--- Task goal ---
Exactly as they appear below, repeat the lines from the one with "def creditParts (i" through the one with "def gateAddr (s", and no others.

--- Collected data entries ---
-- ==== Sys2Proof/Machine/Gate.lean ====
section
/-! DEFINITION. The host gate: slices, intake and credit, ring writers, tenant vector writes, resets, and the barrier's
commands that reach its two sides (R390 to R423, R475, R476). The commands that come as register accesses stand in
Machine/Commands.lean. -/

namespace Sys2Proof.Machine

-- events of the manager

/-- A bit of GATE_EVT is set, and the manager vector is sent through writer 0 when MVEN is 1 (GATE_EVT; log entry 17). -/
def gateEvt (f : Fld) (s : State) : State :=
  let s := s.raise f
  if s.flag Reg.GATE_CTRL_MVEN then
    { s with gate := { s.gate with msix := s.gate.msix ++ [(0, s.rd Reg.GATE_CTRL_MVEC)] } }
  else s

-- slices

/-- The ring size of a slice in slots. -/
def ringSize (s : State) (i : Nat) : Nat := 2 ^ s.rd (Reg.SLC_RING_LOG2SIZE i)

/-- OCC (R397; log entry 18: PROD advances as a record enters its writer's queue). -/
def Slice.occ (x : Slice) : Nat := (x.prod - x.cons).toNat

/-- SHARE in force (R402). -/
def shareOf (s : State) (i : Nat) : Nat := min (ringSize s i) (s.rd (Reg.SLC_SHARE_SHARE i))

/-- The credits that fall due for slice i (R402). -/
def grantDue (s : State) (i : Nat) : Nat :=
  let x := s.slice i
  let have_ := x.occ + x.granted
  match x.st with
  | .open_ => shareOf s i - have_
  | .stopping => if x.rstFree then 127 - min 127 x.granted else ringSize s i - have_
  | .free => 4 - x.granted
  | _ => 0

/-- A CREDIT frame of up to eight slices. -/
def creditPayload (l : List (Nat × Nat)) : BitVec 128 :=
  pay ((List.range 8).map fun k => match l[k]? with
    | some (i, n) => (i + 2 ^ 8 * n + 2 ^ 15) * 2 ^ (16 * k)
    | none => 0).sum

/-- The entries of a slice's credits, at most 127 in each (R373, R402). -/
def creditParts (i : Nat) : Nat → Nat → List (Nat × Nat)
  | 0, _ => []
  | f + 1, n => if n = 0 then [] else (i, min 127 n) :: creditParts i f (n - 127)

/-- Eight at a time. -/
def chunks8 {α : Type} : Nat → List α → List (List α)
  | 0, _ => []
  | n + 1, l => if l.isEmpty then [] else l.take 8 :: chunks8 n (l.drop 8)

/-- The credit that has fallen due for some slices is sent (R402). Nothing is granted while the barrier is not UP. -/
def grantCredit (is : List Nat) (s : State) : State :=
  if s.gate.bar.st != .up then s
  else
    let due := (is.map fun i => (i, grantDue s i)).filter fun e => e.2 != 0
    let s := s.each due fun e s => s.setSlice e.1 { s.slice e.1 with granted := (s.slice e.1).granted + e.2 }
    let entries := due.flatMap fun e => creditParts e.1 e.2 e.2
    s.each (chunks8 entries.length entries) fun l s => barQueue .host 0x04 (creditPayload l) s

-- intake (R401, R404)

def tagOf (s : State) (k : Nat) : TagEntry := tget .none s.gate.tags k
def setTag (k : Nat) (e : TagEntry) (s : State) : State :=
  { s with gate := { s.gate with tags := tset .none s.gate.tags k e } }

/-- A tag joins the next WRITTEN or DISCARDED frame, and its entry is done (R401, R406). -/
def report (tag : BitVec 15) (discarded : Bool) (s : State) : State :=
  let s := setTag (tag.toNat % 2 ^ 14) (.done (tag.getLsbD 14)) s
  if discarded then { s with gate := { s.gate with discTags := s.gate.discTags ++ [tag] } }
  else { s with gate := { s.gate with writtenTags := s.gate.writtenTags ++ [tag] } }

/-- The records in the intake of writer w (R404). -/
def intake (s : State) (w : Nat) : Nat :=
  (s.gate.slices.map fun e => if s.rd (Reg.SLC_KEY_WRITER e.1) == w then e.2.q.length else 0).sum

/-- The host gate's own address (R25, R374). -/
def gateAddr (s : State) : BitVec 12 := dieAddr (s.pins.idPkg ++ (3 : BitVec 2))

/-- An event enters its writer's queue with the next slice sequence (R374, R404). -/
def enqueueRec (i : Nat) (m : Msg) (tag : BitVec 15) (s : State) : State :=
  let x := s.slice i
  let r : RingRec := ⟨{ m with dest := gateAddr s, rver := 0 }, tag, x.prod⟩
  setTag (tag.toNat % 2 ^ 14) (.queued (tag.getLsbD 14)) (s.setSlice i { x with q := x.q ++ [r], prod := x.prod + 1 })

/-- An event completed during a reset without a record (R411, R412). -/
def rstDiscard (i : Nat) (tag : BitVec 15) (s : State) : State := report tag true (s.inc (Reg.SLC_DISC_RSTDISC i))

--- Exercise response ---
def creditParts (i : Nat) : Nat → Nat → List (Nat × Nat)
  | 0, _ => []
  | f + 1, n => if n = 0 then [] else (i, min 127 n) :: creditParts i f (n - 127)

/-- Eight at a time. -/
def chunks8 {α : Type} : Nat → List α → List (List α)
  | 0, _ => []
  | n + 1, l => if l.isEmpty then [] else l.take 8 :: chunks8 n (l.drop 8)

/-- The credit that has fallen due for some slices is sent (R402). Nothing is granted while the barrier is not UP. -/
def grantCredit (is : List Nat) (s : State) : State :=
  if s.gate.bar.st != .up then s
  else
    let due := (is.map fun i => (i, grantDue s i)).filter fun e => e.2 != 0
    let s := s.each due fun e s => s.setSlice e.1 { s.slice e.1 with granted := (s.slice e.1).granted + e.2 }
    let entries := due.flatMap fun e => creditParts e.1 e.2 e.2
    s.each (chunks8 entries.length entries) fun l s => barQueue .host 0x04 (creditPayload l) s

-- intake (R401, R404)

def tagOf (s : State) (k : Nat) : TagEntry := tget .none s.gate.tags k
def setTag (k : Nat) (e : TagEntry) (s : State) : State :=
  { s with gate := { s.gate with tags := tset .none s.gate.tags k e } }

/-- A tag joins the next WRITTEN or DISCARDED frame, and its entry is done (R401, R406). -/
def report (tag : BitVec 15) (discarded : Bool) (s : State) : State :=
  let s := setTag (tag.toNat % 2 ^ 14) (.done (tag.getLsbD 14)) s
  if discarded then { s with gate := { s.gate with discTags := s.gate.discTags ++ [tag] } }
  else { s with gate := { s.gate with writtenTags := s.gate.writtenTags ++ [tag] } }

/-- The records in the intake of writer w (R404). -/
def intake (s : State) (w : Nat) : Nat :=
  (s.gate.slices.map fun e => if s.rd (Reg.SLC_KEY_WRITER e.1) == w then e.2.q.length else 0).sum

/-- The host gate's own address (R25, R374). -/
def gateAddr (s : State) : BitVec 12 := dieAddr (s.pins.idPkg ++ (3 : BitVec 2))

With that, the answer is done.